» EXERCISE DESCRIPTION
Please find how many lines of the data contain the string "count", and respond with that number only.

[Collected data entries]

-- ==== Sys2Proof/Machine/Encoder.lean ====
section
/-! DEFINITION. The Generator and Encoder: GENPOLY, ENCODE (spec 42_encoder.md). -/

namespace Sys2Proof.Machine

/-- The loop of `build_generator` (R120): `count` roots left, the running root and the running polynomial. -/
def generatorLoop (F : Field) : Nat → Byte → List Byte → List Byte
  | 0, _, g => g
  | count + 1, root, g =>
    generatorLoop F count (F.mul root Config.primitive) (mulByRoot F g (F.mul root Config.primitive))

/-- `build_generator(n)` (R120). -/
def buildGenerator (F : Field) (n : Nat) : List Byte := generatorLoop F n F.a111 [0x01#8]

/-- One step of the long division (R122), at index j: clear w[j] with the monic generator g of degree n. -/
def divideStep (F : Field) (g : List Byte) (n : Nat) (w : List Byte) (j : Nat) : List Byte :=
  let c := coef w j
  if c = 0x00#8 then w
  else (List.range (n + 1)).foldl (fun w k => xorAt w (j - n + k) (F.mul c (coef g k))) w

/-- The indices of the long division in order: 254 down to n (R122). -/
def divisionOrder (n : Nat) : List Nat := (List.range (255 - n)).map fun i => 254 - i

/-- `encode(message, n)` (R122): parity first, then the message. -/
def rsEncode (F : Field) (message : List Byte) (n : Nat) : List Byte :=
  let g := buildGenerator F n
  let w := (divisionOrder n).foldl (divideStep F g n) (zeros n ++ message)
  w.take n ++ message

/-- `GENPOLY n` (R121). -/
def execGenpoly (n : Byte) (s : State) : Result :=
  guardInit .genpoly s <| guardParity n s <|
    respond .ok (normalField (buildGenerator s.field n.toNat)) s

/-- `ENCODE n, message` (R123). -/
def execEncode (n : Byte) (message : List Byte) (s : State) : Result :=
  guardInit .encode s <| guardParity n s <| guardLength message (255 - n.toNat) s <|
    respond .ok (rsEncode s.field message n.toNat) s

end Sys2Proof.Machine
end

» EXPECTED ANSWER
3